I’m making curtains for my windows! I’ve got two windows per room. I’m hanging individually addressable pixel fairy LEDs strands, 11 per window. I’ll be repeating the diagram for five rooms total (if the first room goes well!).
I think I’ve got all required info on the diagram.
Generally, that all looks workable.
Of course the devil’s in the details…
Your total current required for each window is at a workable level ~2.75A, but you’ll need to watch the voltage drop over the distances you’re expecting. The farthest curtain strip will be (guessing) 20’+ from the power supply. That may induce some drop for the last strip(s) depending on the size of power wire.
Data distances should be reasonable for the Dig-Uno. When you go to the larger scale setup, you’ll have to decide on how many separate strips you want to drive from a single GPIO. For simple brightness on/off, fade effects you can get away with chaining a few windows together on 1 pin. For more complicated time intensive effects, you may have to limit the LEDs per pin to keep the frame rate up.
Hey thanks! Heh, I wasn’t clear enough! I’m doing 5 rooms, but individually - I’ll have one Dig-Uno and one power supply in each room. It was suggested I use XLights to “pull them together”.
If you would - suggest for me power wire size? I was THINKING 18awg for power/common, and 24awg for data/return. Also - I haven’t selected a power supply yet - but is 5V10A overkill per room since actual draw is 5.28A?
Thinking about it - I could move the power splice points to the middle of each “curtain” instead of one end - Not sure how much help that’d be though…
EDIT: I looked at the DigUno pinout… It has two channels, for two LED strips.

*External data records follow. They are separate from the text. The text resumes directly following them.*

/-! ### Firmware (R471 to R474) -/

/-- R473: a slot that does not run is written. -/
noncomputable def fwWrite (c : AdminCtx) (slot off addr len : Nat) : Completion :=
  served (.fwWrite c slot off addr len) c 0x0E40 0
    (fun d => decide (slot ≤ 1) && decide (len ≤ 4096) && decide (slot * 0x2000000 ≤ off) && decide (off + len ≤ (slot + 1) * 0x2000000)
      && !(d.boot.image && fld d (GLB + 0x028) 3 1 == slot) && d.nv.lc != 5 && decide (addr + len ≤ 0x10000))
    (fun _ => [])
    (fun d => { d with nv := { d.nv with flash := cellsWrite d.nv.flash off (cellsRead d.mnt.data addr len) }
                       boot := { d.boot with verified := mdel d.boot.verified (2 + slot) } })

/-- R471, R473: a slot is verified: the first check that it fails, or 0, and its versions. -/
noncomputable def fwVerify (c : AdminCtx) (slot : Nat) : Completion :=
  served (.fwVerify c slot) c 0x0E41 0 (fun _ => decide (slot ≤ 1))
    (fun d => packVals ((1, slotCode d slot) :: (slotVersions d slot).map (fun x => (4, x))))
    (fun d =>
      let v := (slotCode d slot, slotVersions d slot)
      { d with boot := { d.boot with verified := mset (mset d.boot.verified slot v) (2 + slot) v } })

/-- R472, R473: a slot that FW_VERIFY found good boots next, on trial. -/
noncomputable def fwActivate (c : AdminCtx) (slot : Nat) : Completion :=
  served (.fwActivate c slot) c 0x0E42 0
    (fun d => decide (slot ≤ 1) && (mget d.boot.verified (2 + slot)).any (fun v => v.1 == 0) && d.nv.lc != 5)
    (fun _ => []) (fun d => recordWear 0 16 { d with nv := { d.nv with preferred := slot == 1, trial := 1 } })

/-- R472: the trial ends, and MIN_SECURITY rises to the running image's. -/
noncomputable def fwCommit (c : AdminCtx) : Completion :=
  served (.fwCommit c) c 0x0E43 0 (fun d => d.nv.trial != 0 && d.nv.lc != 5) (fun _ => [])
    (fun d => recordWear 0 16 { d with nv := { d.nv with trial := 0, minSecurity := max d.nv.minSecurity (d.boot.versions.getD 2 0) } })

/-- R489: GLB.BOOT, the slot record and each slot's versions as last verified. -/
noncomputable def fwQuery (c : AdminCtx) : Effect :=
  queried (.fwQuery c) c 0x0E44 32 (fun _ => true)
    (fun d data =>
      let v (s : Nat) : List (Nat × Nat) := ((mget d.boot.verified s).elim [0, 0, 0] (·.2)).map (fun x => (4, x))
      data = packVals ([(4, (reg d (GLB + 0x028)).toNat), (1, b2n d.nv.preferred), (1, d.nv.trial)] ++ v 0 ++ v 1))

/-- R474: stepping A0 has personality 0. -/
noncomputable def personalitySet (c : AdminCtx) : Completion :=
  served (.personalitySet c 0) c 0x0E50 0 (fun d => d.nv.lc != 5) (fun _ => [])
    (fun d => setFld (GLB + 0x020) 8 8 0 (recordWear 0 16 { d with nv := { d.nv with personality := 0 } }))

/-! ### Boot and power failure (R17, R466 to R468, R484 to R487) -/

/-- R466, R468: a device just out of reset, without records to restore, without a trial and without a pending wipe, boots
the preferred slot's image, else the other's, if it passes R471, else none: the incarnation goes up by one, PWR and the
other blocks are enabled, EMBER with an image only, and the stage is READY, in the persisted mode or without an image
in RECOVERY. -/
noncomputable def bootSequence : Effect :=
  let p (d : Dev) : Nat := b2n d.nv.preferred
  { cmd := .bootSequence []
    pre := fun d => d.nv.recs == [] && !d.nv.wipe && d.nv.trial == 0 && decide (d.nv.lc < 3) && decide (d.nv.bootMode ≤ 2)
      && decide (d = { Dev.reset with clk := d.clk, free := d.free, out := d.out, nv := d.nv, pwr := { Dev.reset.pwr with trip := d.pwr.trip }
                                      boot := { straps := d.boot.straps, cause := d.boot.cause, power := true, refA := d.boot.refA, refB := d.boot.refB } })
    post := fun d d' =>
      let slot : Option Nat := if slotCode d (p d) = 0 then some (p d) else if slotCode d (1 - p d) = 0 then some (1 - p d) else none
      fld d' (GLB + 0x028) 0 3 = 6 ∧ d'.boot.image = slot.isSome ∧ (∀ s, slot = some s → d'.boot.versions = slotVersions d s)
        ∧ d'.nv.incarnation = (d.nv.incarnation + 1) % 256 ∧ d'.xp.incarnation = d'.nv.incarnation ∧ d'.nv.jLive = false
        ∧ curMode d' = (if slot.isSome then d.nv.bootMode else 3) ∧ fld d' (GLB + 0x024) 0 4 = d.boot.cause % 16
        ∧ ([GLB, KILN, PWR, TIME, FLT, TALLY, MATCH, EPT, COLL, CLASP, XPORT, CONG, DMA, MGF] : List Nat).all (enabled d') = true
        ∧ enabled d' EMBER = slot.isSome }

/-- R484, R485: PFAIL# is taken, and a journal entry is written with the cause 1. -/
noncomputable def pfailTaken : Effect :=
  { cmd := .pfailTaken, pre := fun d => !d.boot.pfail && d.boot.power && unheard d (srcWin 0 3)
    post := fun d d' =>
      let n := if fld d (GLB + 0x028) 0 3 < 4 then 1 else 4
      d'.boot = { d.boot with pfail := true } ∧ d'.nv.jSeq = d.nv.jSeq + 1 ∧ d'.nv.jLive = true
        ∧ d'.nv.journal.head? = some (d.nv.jSeq + 1, d.nv.jNext, n) ∧ d'.nv.jNext = (d.nv.jNext + n) % 512
        ∧ d'.coll.prewarn = 0 ∧ d'.pwr.forced = 0 }

/-- R17: REFCLK_A fails and REFCLK_B is there: an occurrence, and no port proposes a change where the frequencies agree or
none is in service. -/
noncomputable def refclkAFail (within : Bool) : Completion :=
  { cmd := .refclkAFail within
    pre := fun d => d.boot.refA && d.boot.refB && unheard d (srcWin 0 4) && (within || d.ports.all (fun p => p.2.state == 0))
    post := fun d => noted (srcWin 0 4) { d with boot := { d.boot with refA := false } } }

/-- R17: REFCLK_B fails and REFCLK_A is there. -/
noncomputable def refclkBFail : Completion :=
  { cmd := .refclkBFail, pre := fun d => d.boot.refB && d.boot.refA && unheard d (srcWin 0 5)
    post := fun d => noted (srcWin 0 5) { d with boot := { d.boot with refB := false } } }

/-! ### Errors and containment (R11, R13, R512, R519) -/

/-- R13: a single-bit error is corrected. -/
noncomputable def sramCorrected (b : SramBlock) (obj : Option Nat) : Completion :=
  { cmd := .sramEccError b false obj, pre := fun _ => true, post := id }
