-- ==== Sys2Proof/Certificates/Slice0/Obligations.lean ====
section
/-! DEFINITION. The statements for the provers: the rules that many commands share, then of every command of the table that
it completes, and with what effect. -/

open Sys2Proof Sys2Proof.Machine

/-! ### The block and its queue -/

/-- A step with a command at the front of the queue is the command's meaning with the rest of the queue; with an empty queue
it is one tick of the clock (DESIGN CHOICE, log 2). -/
def Obligations.StepTakesFront : Prop :=
  (∀ (c : Instr) (s : State) (rest : List Instr), step { s with pending := c :: rest } = exec c { s with pending := rest })
    ∧ ∀ s : State, s.pending = [] → step s = .next (s.commit (tick s.dev)) ∧ (s.commit (tick s.dev)).pending = []

/-- What reset leaves (R18, R27, R101, R215, R253, R351, R353): the mode is BRINGUP and boot has not begun, every fabric port is
DOWN with role UNUSED, fabric time is 0 in FREE_RUN, nothing is created, every Braid is CLOSED, and no register holds
anything but its reset value. -/
def Obligations.ResetValues : Prop :=
  State.reset.pending = [] ∧ curMode Dev.reset = 1 ∧ fld Dev.reset (GLB + 0x028) 0 3 = 0
    ∧ (∀ n : PortNo, (port Dev.reset n).role = 2 ∧ (port Dev.reset n).state = 0 ∧ (port Dev.reset n).lane.phase = 0)
    ∧ Dev.reset.time.state = .freeRun ∧ Dev.reset.time.ns = 0 ∧ Dev.reset.rtr.daValid = false
    ∧ (∀ e : Nat, ep? Dev.reset e = none) ∧ (∀ c : Nat, cq? Dev.reset c = none) ∧ (∀ s : Nat, slot? Dev.reset s = none)
    ∧ (∀ da : Nat, (peer Dev.reset da).state = .closed ∧ (peer Dev.reset da).rxReq.synced = false ∧ (peer Dev.reset da).rxRsp.synced = false)
    ∧ (∀ s : Nat, stickyOf Dev.reset s = false ∧ sevOf Dev.reset s = sevReset s)
    ∧ (∀ a : Nat, reg Dev.reset a = BitVec.ofNat 64 (regReset a))
    ∧ (fld Dev.reset (CONG + 0x020) 0 12 = 1000 ∧ reg Dev.reset (XLAT 0 + 0x020) = 0xACE1)

/-- The invariant of the addressed stores holds at reset. -/
def Obligations.StoresWfAtReset : Prop := StoresWf State.reset.dev

/-- Every step keeps the addressed stores (the Peat store, the flash, MBX.DATA) in their one form. -/
def Obligations.StoresWfKept : Prop := ∀ s t : State, StoresWf s.dev → step s = .next t → StoresWf t.dev

/-- The addressed stores: what is written is read back, every other byte stays, the one form is kept, and two stores in it
with the same bytes are the same list. -/
def Obligations.StoreReadBack : Prop :=
  (∀ (m : List Host.Cell) (a : Nat) (bs : Bytes), cellsWf m = true →
    cellsRead (cellsWrite m a bs) a bs.length = bs ∧ cellsWf (cellsWrite m a bs) = true
      ∧ ∀ b, b < a ∨ a + bs.length ≤ b → cellAt (cellsWrite m a bs) b = cellAt m b)
    ∧ ∀ m n : List Host.Cell, cellsWf m = true → cellsWf n = true → (∀ a, cellAt m a = cellAt n a) → m = n

/-! ### Beads, headers and strands -/

/-- R37: the trailer of a bead holds T.KIND, T.LAST, T.POISON and T.CRC in these bits, and is read back so; T.LAST of the idle
bead is 1 and its T.KIND 0; the T.CRC of a stomped bead is the inverse of the bead's CRC. -/
def Obligations.TrailerLayout : Prop :=
  (∀ (k l p : Bool) (c : BitVec 13),
    (mkTrailer k l p c).getLsbD 0 = k ∧ (mkTrailer k l p c).getLsbD 1 = l ∧ (mkTrailer k l p c).getLsbD 2 = p
      ∧ ∀ i < 13, (mkTrailer k l p c).getLsbD (3 + i) = c.getLsbD i)
    ∧ (∀ b : Bead, b.kind = b.trailer.getLsbD 0 ∧ b.last = b.trailer.getLsbD 1 ∧ b.poisoned = b.trailer.getLsbD 2
      ∧ (∀ i < 13, b.crc.getLsbD i = b.trailer.getLsbD (3 + i)) ∧ b.stomp.crc = b.computed ^^^ 0x1FFF)
    ∧ idleBead.last = true ∧ idleBead.kind = false ∧ idleBead.poisoned = false

/-- R46: bit n of the header lies in content byte n / 8 at bit n mod 8, for every bit of every field. -/
def Obligations.HeaderLayout : Prop :=
  ∀ h : Hdr, h.encode.length = 64 ∧ ∀ f ∈ Claims.headerTable h, ∀ i < f.2.1, Claims.headerBit h.encode (f.1 + i) = f.2.2.testBit i

/-- R46: a header is read back from the bead that carries it, with every field at every value. -/
def Obligations.HeaderRoundTrip : Prop :=
  (∀ h : Hdr, Hdr.decode h.encode = h) ∧ ∀ bs : Bytes, bs.length = 64 → (Hdr.decode bs).encode = bs

/-- R44: the beads of a strand: how many they are, where each byte of the payload lies, what lies beyond LEN, and where T.LAST
is 1; a trimmed strand is its header alone and keeps LEN. -/
def Obligations.StrandStructure : Prop :=
  ∀ (h : Hdr) (cs : List Chunk), (Claims.bytesOf cs).length = h.len.toNat → h.len.toNat ≤ 4096 →
    let bs := (mkStrand h cs).allBeads
    (h.trim = false →
      bs.length = 1 + ceilDiv h.len.toNat 64 ∧ 1 ≤ bs.length ∧ bs.length ≤ 65
        ∧ (∀ b ∈ bs, b.content.length = 64)
        ∧ (∀ i < bs.length, (bs.getD i default).kind = decide (i = 0) ∧ (bs.getD i default).last = decide (i + 1 = bs.length))
        ∧ (∀ k < h.len.toNat, (bs.getD (k / 64 + 1) default).content.getD (k % 64) 0 = (Claims.bytesOf cs).getD k 0)
        ∧ (∀ k, h.len.toNat ≤ k → k < 64 * ceilDiv h.len.toNat 64 → (bs.getD (k / 64 + 1) default).content.getD (k % 64) 0 = 0)
        ∧ (mkStrand h cs).payload = Claims.bytesOf cs)
      ∧ (h.trim = true → bs = [(mkStrand h cs).headBead] ∧ (mkStrand h cs).headBead.last = true ∧ (mkStrand h cs).hdr.len = h.len)

/-- R39, R40, R41, R47: every bead of a strand is good as its source makes it, and its header bead stays good whatever the mutable
fields become, a trimmed header included. -/
def Obligations.BeadsAreGood : Prop :=
  ∀ (h : Hdr) (cs : List Chunk),
    (∀ b ∈ (mkStrand h cs).allBeads, b.classify = .good)
      ∧ ∀ (lsn : BitVec 20) (ttl : BitVec 5) (defl : BitVec 2) (trim : Bool) (ce : BitVec 2) (vn : Bool),
          ({ mkStrand h cs with hdr := Claims.remade (mkStrand h cs).hdr lsn ttl defl trim ce vn } : Strand).headBead.classify = .good

/-- R37, R41, R42: a bead without T.POISON, good or bad, that a router stomps is found stomped by the next receiver; its content and its
other trailer bits stay, and in a good bead every bit of T.CRC is inverted; the idle bead is good and the end bead stomped. That a bad
bead gets the inverse of its CRC is the model's reading (DEDUCED, log 53). -/
def Obligations.StompedBeads : Prop :=
  (∀ b : Bead, b.stomp.content = b.content ∧ b.stomp.kind = b.kind ∧ b.stomp.last = b.last ∧ b.stomp.poisoned = b.poisoned
      ∧ b.stomp.computed = b.computed ∧ (b.poisoned = false → b.stomp.classify = .stomped)
      ∧ (b.classify = .good → b.poisoned = false → b.stomp.trailer = b.trailer ^^^ 0xFFF8))
    ∧ idleBead.classify = .good ∧ endBead.classify = .stomped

But then - where do I connect my “return” wires? I’m using these: https://www.aliexpress.us/item/3256805230984918.html which is based on the WS2812B.
The voltage drop issues are simple Ohm’s law calculations based on the worst case current flow you’ll need, and the length and size of wire you choose. There are a couple of good calculators in the KB that can help. In general you can’t “overkill” on PS’s (within reason) and more capability is better. Many supplies “rated @ 10A” actually start to fail miserably at 6 or 7A loads.
Putting the injection points in the middle of strip rather than the end is a simple way of distributing and voltage drops to reduce the impact.
Never used those style LEDs myself, but I would guess the “Return” is the equivalent of Dout for the last LED of the strip(?).
I think the return is so that you can create a curtain/matrix and not have to run the data line from the end of the string back up to the top to go IN the next string. You would wire the beginning of your first string:
to + power
to - power
Data to controller data pin.
Return (at beginning of first string) would go to Data of second string.
*The end of the first string you would tie the Data to the return (of the same string), thus giving you a path back to the top. I don’t think that ‘return’ wire is connected to anything. It is just a way to get back to the top of the string.
Second string: beginning of it Return ties to Data of 3rd string. End of second string tie data and return together.
**When you get to the end of the last string you don’t need to tie anything to the return. So basically your diagram minus that long blue/green return wires to the controller and the last connecting at the end of the last string.
Hey yeah thanks! That’s how I’ll do it. I guess I was stuck in the WS2815 mindset (the only other LED’s I’ve used) and thought of it as a “backup” not a “return”.
A bit different than you took the time (THANKS!) to draw out - I’m going to make both sides wired the same, rather than mirror image them, just because it’s easier to program with each window wired for the same direction.
That’s an interesting thought, although it means they’ve added a spare piece of wire that “does nothing” (until you use it for something).
Easy enough to tell with a strip in hand, just use an ohmmeter on the both ends of that line. If you get 0 ohms (or close to) that’s just a piece of wire, anything appreciably above that and there’s probably some electronics in the way…
They actually sell WS2811 12mm bullet icicle strings that work the same way. Granted they are already preconfigured and not diy each drop… Same concept though.